Please use the Excel Streaming Reader when reading large
files: https://github.com/monitorjbl/excel-streaming-reader
import com.monitorjbl.xlsx.StreamingReader;
InputStream is = new FileInputStream(new File("/path/to/workbook.xlsx"));
Workbook workbook = StreamingReader.builder()
.rowCacheSize(100) // number of rows to keep in memory (defaults to
10)
.bufferSize(4096) // buffer size to use when reading InputStream to
file (defaults to 1024)
.open(is); // InputStream or File for XLSX file (required)

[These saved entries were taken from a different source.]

-- ==== Sys2Proof/Tests/Slice0.lean ====
section
/-! SUPPORT. Tests: words of every instruction, ill-formed terms, single steps, and for each statement that has hypotheses a
state and operands that meet them. The expected values come from the spec. -/

set_option Elab.async false

namespace Sys2Proof.Tests

open Sys2Proof Sys2Proof.Machine

/-! ### Words

Each instruction of a slot from its word, with the fields at the bits that R67, R69, R74, R75 and R76 give, the opcodes of
R87 to R92 and the fields of the operations' own rules. -/

/-- Fields laid at their lowest bits. -/
def laid (fs : List (Nat × Nat)) : Nat := fs.foldl (fun w p => w + p.2 * 2 ^ p.1) 0

/-- R67: SC-R and SC-I. -/
def wR (op g d a b md : Nat) : Nat := laid [(25, op), (20, g), (14, d), (8, a), (2, b), (0, md)]
def wI (op g d a imm : Nat) : Nat := laid [(25, op), (20, g), (14, d), (8, a), (0, imm)]

/-- R69. -/
def wV (op : Nat) (f : VF) : Nat :=
  laid [(48, op), (47, f.z.toNat), (44, f.mask.toNat), (41, f.ty.toNat), (38, f.md.toNat), (26, f.vd.toNat),
    (14, f.va.toNat), (2, f.vb.toNat), (0, f.bs.toNat)]

/-- R74. -/
def wM (op : Nat) (f : MF) : Nat :=
  laid [(58, op), (53, f.g.toNat), (49, f.acc.toNat), (45, f.xa.toNat), (41, f.xb.toNat), (38, f.cell.toNat),
    (30, f.kb.toNat), (23, f.m.toNat), (16, f.n.toNat), (14, f.mode.toNat), (13, f.t.toNat), (12, f.bs.toNat), (0, f.low.toNat)]

/-- R75: the common fields of every D word below: guard 18, token 5, tokens 1, 2 and 12. -/
def wD (op : Nat) (fs : List (Nat × Nat)) : Nat := laid ([(58, op), (53, 18), (49, 5), (45, 1), (41, 2), (37, 12)] ++ fs)
def dc : DC := ⟨18, 5, 1, 2, 12⟩

/-- R76. -/
def wT (op g : Nat) (fs : List (Nat × Nat)) : Nat := laid ([(59, op), (54, g)] ++ fs)
def wF (op : Nat) (fs : List (Nat × Nat)) : Nat := laid ((28, op) :: fs)

/-- Every word of a list decodes, in a slot, to the instruction beside it. -/
def decodes (sl : Slot) (ws : List (Nat × Instr)) : Bool :=
  ws.all (fun p =>
    match decodeSlot sl p.1 with
    | .ok i => decide (i = p.2)
    | .error _ => false)

/-- Vector fields for the words below: type, modifier, vb and b-select as given. -/
def vf (ty md : Nat) (vb bs : Nat) : VF := ⟨true, 5, .ofNat 3 ty, .ofNat 3 md, 0x9A3, 0x456, .ofNat 12 vb, .ofNat 2 bs⟩

/-- Matrix fields for the words below: region 100 by 77, accumulator 10, guard 19. -/
def mf (xa xb cell kb mode : Nat) (t bs : Bool) (low : Nat) : MF :=
  ⟨19, 10, .ofNat 4 xa, .ofNat 4 xb, .ofNat 3 cell, .ofNat 8 kb, 99, 76, .ofNat 2 mode, t, bs, .ofNat 12 low⟩

theorem test_words_integer : decodes .sc
    [(wR 0x00 17 33 9 44 0, .add 17 33 9 44), (wR 0x01 2 34 10 43 0, .sub 2 34 10 43), (wI 0x02 5 50 21 0x93, .addi 5 50 21 0x93),
     (wR 0x03 3 35 11 42 0, .mul 3 35 11 42), (wR 0x04 4 36 12 41 0, .mulhi 4 36 12 41),
     (wR 0x05 5 37 13 40 0, .mulhu 5 37 13 40), (wR 0x06 6 38 14 39 0, .div 6 38 14 39), (wR 0x07 7 39 15 38 0, .divu 7 39 15 38),
     (wR 0x08 8 40 16 37 0, .rem 8 40 16 37), (wR 0x09 9 41 17 36 0, .remu 9 41 17 36), (wR 0x0A 10 42 18 35 0, .and 10 42 18 35),
     (wR 0x0B 11 43 19 34 0, .or 11 43 19 34), (wR 0x0C 12 44 20 33 0, .xor 12 44 20 33), (wR 0x0D 13 45 21 32 0, .andn 13 45 21 32),
     (wR 0x0E 14 46 22 31 0, .shl 14 46 22 31), (wR 0x0E 14 46 22 37 1, .shlImm 14 46 22 37),
     (wR 0x0F 15 47 23 30 0, .shrl 15 47 23 30), (wR 0x0F 15 47 23 37 1, .shrlImm 15 47 23 37),
     (wR 0x10 16 48 24 29 0, .shra 16 48 24 29), (wR 0x10 16 48 24 37 1, .shraImm 16 48 24 37),
     (wR 0x11 17 49 25 28 0, .min 17 49 25 28), (wR 0x12 18 50 26 27 0, .max 18 50 26 27), (wR 0x13 19 51 27 26 0, .minu 19 51 27 26),
     (wR 0x14 20 52 28 25 0, .maxu 20 52 28 25), (wI 0x15 5 50 21 0x93, .sethi 5 50 21 0x93)] = true := by decide +kernel

theorem test_words_scalar : decodes .sc
    [(wR 0x16 21 0x1D 30 23 1, .cmp 21 5 13 30 23), (wI 0x17 22 0x2C 31 0x85, .cmpi 22 2 12 31 0x85),
     (wR 0x18 23 53 32 22 1, .sel 23 true 53 32 22), (wR 0x19 24 11 9 4 3, .plog 24 3 11 9 4), (wR 0x1A 25 54 33 0 2, .bitc 25 2 54 33),
     (wR 0x1B 26 55 34 20 1, .fadd 26 true 55 34 20), (wR 0x1C 27 56 35 19 0, .fsub 27 false 56 35 19),
     (wR 0x1D 28 57 36 18 1, .fmul 28 true 57 36 18), (wR 0x1E 29 58 37 17 0, .fma 29 false 58 37 17),
     (wR 0x1F 30 59 38 16 1, .fdiv 30 true 59 38 16), (wR 0x20 31 60 39 0 1, .fsqrt 31 true 60 39),
     (wR 0x21 1 61 40 14 2, .fminmax 1 true false 61 40 14), (wR 0x22 2 0x37 41 13 2, .fcmp 2 7 false 7 41 13),
     (wR 0x23 3 62 42 11 0, .fcvt 3 11 62 42), (wI 0x24 4 63 0 0x4F, .gets 4 63 0x4F), (wI 0x25 5 0 43 0x0D, .sets 5 43 0x0D),
     (wI 0x26 5 50 21 0x93, .sld 5 50 21 0x93), (wI 0x27 6 51 22 0x7F, .sst 6 51 22 0x7F)] = true := by decide +kernel

/-- The same words decode alike in VX and in VY (R69). -/
def decodesV (ws : List (Nat × (VF → Instr) × VF)) : Bool :=
  decodes .vx (ws.map (fun p => (wV p.1 p.2.2, p.2.1 p.2.2))) && decodes .vy (ws.map (fun p => (wV p.1 p.2.2, p.2.1 p.2.2)))

theorem test_words_vector : decodesV
    [(0x00, .vadd, vf 5 1 0xF85 2), (0x01, .vsub, vf 3 1 0x7FF 0), (0x02, .vmul, vf 7 0 0x0FF 2), (0x03, .vfma, vf 0 0 0x021 1),
     (0x04, .vfms, vf 1 0 0xABC 0), (0x05, .vmin, vf 2 0 0xABC 0), (0x06, .vmax, vf 6 0 0x03F 1), (0x07, .vabs, vf 4 1 0 0),
     (0x08, .vneg, vf 5 0 0 0), (0x09, .vabd, vf 4 1 0xABC 0), (0x0A, .vmulh, vf 7 0 0xABC 0), (0x0B, .vclamp, vf 0 0 0xABC 0),
     (0x0C, .vand, vf 6 0 0xABC 0), (0x0D, .vor, vf 6 0 0xABC 0), (0x0E, .vxor, vf 6 0 0xABC 0), (0x0F, .vnot, vf 6 0 0 0),
     (0x10, .vshl, vf 3 0 0x00F 2), (0x11, .vshr, vf 6 0 0x00F 2), (0x12, .vcmp, { vf 0 7 0xABC 0 with vd := 6 }),
     (0x13, .vclass, { vf 0 0 0x3A5 2 with vd := 5 }), (0x14, .vsel, vf 1 6 0xABC 0),
     (0x15, .klog, ⟨false, 0, 0, 3, 7, 6, 5, 0⟩), (0x16, .kpop, ⟨true, 0, 0, 2, 0x2A, 6, 0, 0⟩), (0x17, .vcvt, vf 2 4 0 0),
     (0x18, .vsrnd, vf 0 4 0xABC 0)] = true := by decide +kernel

theorem test_words_more_vector : decodesV
    [(0x19, .vpack, vf 5 4 0xABC 0), (0x1A, .vunpk, vf 6 4 3 2), (0x1B, .vexp2, vf 2 0 0 0), (0x1C, .vlog2, vf 1 0 0 0),
     (0x1D, .vrcp, vf 0 0 0 0), (0x1E, .vrsq, vf 1 0 0 0), (0x1F, .vsqrt, vf 2 0 0 0), (0x20, .vscale, vf 0 0 0xABC 0),
     (0x21, .vround, vf 0 0 0 0), (0x22, .vcpsgn, vf 1 2 0xABC 0), (0x23, .vredsum, { vf 3 0 0 0 with z := false }),
     (0x24, .vredmax, { vf 0 0 0 0 with z := false }), (0x25, .vredmin, { vf 6 0 0 0 with z := false }),
     (0x26, .vmaxidx, { vf 6 0 0xABC 0 with z := false }), (0x27, .vprefix, vf 3 0 0 0), (0x28, .vperm, vf 6 0 0xABC 0),
     (0x29, .vxgrp, vf 6 2 7 2), (0x2A, .vbcast, vf 6 0 15 2), (0x2B, .vslide, vf 6 2 0x5 2),
     (0x2C, .viota, { vf 3 7 0 0 with va := 0 }), (0x2D, .vmov, { vf 6 0 0xABC 0 with va := 0 }),
     (0x2E, .vext, { vf 5 0 511 2 with mask := 0, vd := 0x3F }), (0x2F, .vins, { vf 4 0 255 2 with mask := 0, va := 0x2E }),
     (0x30, .vmix, vf 6 0 0xABC 0), (0x31, .vdot4, vf 5 1 0xABC 0), (0x32, .vmadi, vf 4 1 0xABC 0), (0x33, .vbitc, vf 6 3 0 0),
     (0x34, .vfin, vf 0 1 0 0), (0x35, .vlut, vf 7 1 0xABC 0)] = true := by decide +kernel

theorem test_words_matrix : decodes .mx (([(0x00, .mma, mf 13 6 7 201 2 true false 0), (0x01, .mmab, mf 13 5 2 201 1 false false 0xABC),
     (0x02, .mzero, mf 1 2 3 4 1 true true 3), (0x03, .mload, mf 13 0 0 0 0 false false 0),
     (0x03, .mload, mf 0 10 0 0 0 false true 0xABC), (0x04, .mdrain, mf 13 0 0 0 0 false false 1), (0x05, .madd, mf 13 0 0 0 2 false false 0),
     (0x06, .mscl, mf 13 0 0 0 0 false false 0), (0x07, .mtrn, mf 13 0 0 0 0 false false 0),
     (0x08, .mstat, { mf 0 0 0 0 0 false false 31 with m := 0, n := 0 }), (0x09, .mscan, mf 13 6 0 127 1 true false 0xABC),
     (0x0A, .mscanf, mf 13 6 0 127 0 false false 0xABC), (0x0B, .mscanr, mf 13 6 0 126 1 true false 0xABC),
     (0x0C, .cvInit, { mf 13 6 0 201 0 false false 2 with acc := 0, m := 0, n := 0 }),
     (0x0D, .cvProbe, { mf 13 6 0 201 1 false false 0 with n := 0 }),
     (0x0E, .cvCommit, { mf 13 6 0 201 0 false false 0 with acc := 0, m := 0, n := 0 }),
     (0x0F, .cvRead, { mf 0 6 0 203 0 false false 0xABC with m := 0, n := 0 }), (0x10, .sigFold, mf 0 0 0 0 0 false false 0),
     (0x11, .sigCheck, { mf 0 0 0 0 0 false false 63 with m := 0, n := 0 }),
     (0x12, .sigGet, { mf 0 0 0 0 0 false false 62 with m := 0, n := 0 }), (0x13, .mred, mf 13 0 0 0 0 false false 6),
     (0x14, .mgate, mf 13 0 0 0 0 false false 1), (0x15, .mcopy, mf 13 0 0 0 0 false false 0)] :
    List (Nat × (MF → Instr) × MF)).map (fun p => (wM p.1 p.2.2, p.2.1 p.2.2))) = true := by decide +kernel

/-- The words of the D slots. -/
def dWords : List (Nat × Instr) :=
  [(wD 0x00 [(34, 3), (31, 4), (27, 13), (23, 9), (19, 6), (13, 0x2D), (10, 5)], .cpy dc ⟨3, 4, 13, 9, 6, 0x2D, 5⟩),
   (wD 0x01 [(34, 4), (31, 7), (27, 13), (23, 9), (10, 5)], .strm dc ⟨4, 7, 13, 9, 0, 0, 5⟩),
   (wD 0x02 [(33, 13), (29, 9), (25, 6), (17, 0xA5)], .ring dc ⟨13, 9, 6, 0xA5⟩), (wD 0x03 [(33, 11), (21, 0x9A3)], .wdef dc ⟨11, 0x9A3⟩),
   (wD 0x04 [(33, 11), (16, 0x5A3C)], .wadv dc ⟨11, false, 0x5A3C⟩), (wD 0x05 [(33, 13)], .wrel dc ⟨13⟩),
   (wD 0x06 [(34, 4), (30, 13), (26, 9), (22, 6), (19, 5), (12, 0x47)], .stow dc ⟨4, 13, 9, 6, 5, 0x47⟩),
   (wD 0x07 [(31, 0x2D), (28, 6), (27, 1), (25, 2), (24, 1), (12, 0x9A3)], .patchOpen dc ⟨0x2D, 6, true, 2, true, 0x9A3⟩),
   (wD 0x08 [(30, 0x5B), (27, 4)], .patchSeal dc ⟨0x5B, 4⟩), (wD 0x09 [(30, 5), (18, 0x9A3)], .patchApply dc ⟨5, 0x9A3⟩),
   (wD 0x0A [(30, 6), (18, 0xFF0)], .patchInvert dc ⟨6, 0xFF0⟩),
   (wD 0x0B [(30, 0x5B), (23, 6), (22, 1), (10, 0x9A3)], .patchCommute dc ⟨0x5B, 6, true, 0x9A3⟩),
   (wD 0x0C [(30, 7), (24, 0x2D), (23, 1), (11, 0x9A3), (5, 0x36)], .patchTransplant dc ⟨7, 0x2D, true, 0x9A3, 0x36⟩),
   (wD 0x0D [(30, 0x5B), (23, 3), (11, 0x9A3)], .patchSquash dc ⟨0x5B, 3, 0x9A3⟩), (wD 0x0E [(30, 0x6E), (18, 0x123)], .patchDiscard dc ⟨0x6E, 0x123⟩),
   (wD 0x0F [(31, 0x2D), (25, 0x3E), (13, 0x9A3), (0, 0x5A7)], .rayFork dc ⟨0x2D, 0x3E, 0x9A3, false, 0x5A7⟩)]

/-- The D words from SYNC on, with the opcodes in the order of R90. -/
def moreDWords : List (Nat × Instr) :=
  [(wD 0x10 [(30, 0x5B), (23, 4), (11, 0x9A3)], .patchQuery dc ⟨0x5B, 4, 0x9A3⟩),
   (wD 0x11 [(25, 0x123), (13, 0x456), (9, 13), (7, 2), (4, 6), (3, 1), (0, 5)], .scat dc ⟨0x123, 0x456, 13, 2, 6, true, 5⟩),
   (wD 0x12 [(25, 0x123), (13, 0x456), (9, 13), (8, 1), (0, 5)], .gath dc ⟨0x123, 0x456, 13, true, 5⟩),
   (wD 0x13 [(31, 33), (25, 34), (19, 35), (7, 36), (4, 3), (2, 2), (1, 1), (0, 1)], .syncAdd dc ⟨33, 34, 35, 0, 36, 3, 2, true, true⟩),
   (wD 0x14 [(31, 37), (25, 38), (19, 39), (7, 40), (2, 1)], .syncMax dc ⟨37, 38, 39, 0, 40, 0, 1, false, false⟩),
   (wD 0x15 [(31, 41), (25, 42), (19, 43), (7, 44), (2, 3)], .syncOr dc ⟨41, 42, 43, 0, 44, 0, 3, false, false⟩),
   (wD 0x16 [(31, 45), (25, 46), (19, 47), (13, 48), (7, 49), (4, 4), (2, 2), (1, 1)], .syncCas dc ⟨45, 46, 47, 48, 49, 4, 2, true, false⟩),
   (wD 0x17 [(31, 50), (25, 51), (19, 52), (7, 53), (2, 2), (0, 1)], .syncSwap dc ⟨50, 51, 52, 0, 53, 0, 2, false, true⟩),
   (wD 0x18 [(31, 54), (25, 55), (7, 56), (2, 1), (0, 1)], .syncLda dc ⟨54, 55, 0, 0, 56, 0, 1, false, true⟩),
   (wD 0x19 [(31, 57), (25, 58), (19, 59), (4, 2), (2, 3), (1, 1)], .syncStl dc ⟨57, 58, 59, 0, 0, 2, 3, true, false⟩),
   (wD 0x1A [(31, 33), (19, 0x9A3), (13, 34)], .qpush dc ⟨33, 0x9A3, 34⟩), (wD 0x1B [(31, 35), (19, 0x456), (13, 36)], .qpop dc ⟨35, 0x456, 36⟩),
   (wD 0x1C [(36, 1), (32, 13), (28, 9), (22, 0x2D)], .send dc ⟨true, 13, 9, 0x2D⟩),
   (wD 0x1D [(36, 1), (32, 13), (28, 9), (22, 0x2D), (16, 0x36), (10, 0x3B)], .recv dc ⟨true, 13, 9, 0x2D, 0x36, 0x3B⟩),
   (wD 0x1E [(33, 3), (29, 4), (25, 5), (21, 6), (17, 7), (13, 8), (9, 9), (5, 10), (1, 11)], .tjoin dc ⟨3, 4, 5, 6, 7, 8, 9, 10, 11⟩),
   (wD 0x1F [(25, 0x9A3), (19, 34)], .lnch dc ⟨0x9A3, 34⟩)]

theorem test_words_d : (decodes .da dWords && decodes .db dWords && decodes .da moreDWords && decodes .db moreDWords) = true := by decide +kernel

theorem test_words_control : decodes .ct
    [(laid [(59, 0), (56, 5), (51, 17), (46, 2), (41, 19), (36, 4), (27, 0x1FF), (18, 0x0AB), (9, 0x155), (0, 0x0CD)],
      .btree 5 17 2 19 4 0x1FF 0x0AB 0x155 0x0CD),
     (wT 0x01 18 [(0, 0xA5A5A5A5A5)], .jump 18 0xA5A5A5A5A5), (wT 0x02 19 [(48, 63), (0, 0x5A5A5A5A5A)], .call 19 63 0x5A5A5A5A5A),
     (wT 0x03 20 [(48, 62)], .ret 20 62), (wT 0x04 21 [(51, 4), (43, 0xC3), (18, 0xABCDEF)], .loop 21 4 0xC3 false 0xABCDEF),
     (wT 0x05 22 [(51, 5)], .leave 22 5), (laid [(59, 6), (0, 0x8123456789AB)], .imx 0x8123456789AB), (wT 0x07 23 [], .nxt 23),
     (wT 0x08 24 [(51, 3), (45, 0x28)], .wait 24 3 0x28), (wT 0x09 25 [(51, 4), (49, 2)], .fence 25 4 2), (wT 0x0A 26 [], .vjoin 26),
     (wT 0x0B 27 [(51, 2), (47, 7), (45, 1)], .bar 27 2 7 1), (wT 0x0C 28 [(48, 61), (47, 1)], .estAdd 28 61 true),
     (wT 0x0D 29 [(38, 0xBEEF)], .trap 29 0xBEEF), (wT 0x0E 30 [(38, 0xCAFE)], .bkpt 30 0xCAFE), (wT 0x0F 31 [], .halt 31)] = true := by
  decide +kernel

With the code above you can loop through your rows and write it to CSV.
Best regards
Andreas
On Mon, 2021-05-03 at 05:31 -0500, Oscar Bastidas wrote:
> Hello,
>
> I am trying to read a large Excel spreadsheet (60,000 rows) but I get
> what
> appears to be a memory leak error from the JVM when I use the
> *XSSFWorkbook
> *API. I learned recently that there are size limitations on Excel
> files
> being read in this way and the Apache POI website specifically
> recommends
> reading the file in a streaming fashion instead of taking the whole
> file in
> memory. To do this, POI recommends using something called *XLSX2CSV*
> but
> the provided link to teach how to use this returns a "page not found
> error."
>
> Would someone please point me in the direction of how to handle
> reading my
> big Excel file?
>
> The Apache POI URL that contains the link to *XLSX2CSV* is:
>
> http://poi.apache.org/components/spreadsheet/limitations.html
>
> Thanks for any help anyone can provide.
>
> Oscar
>
> Oscar Bastidas
> Research Associate
> University of Minnesota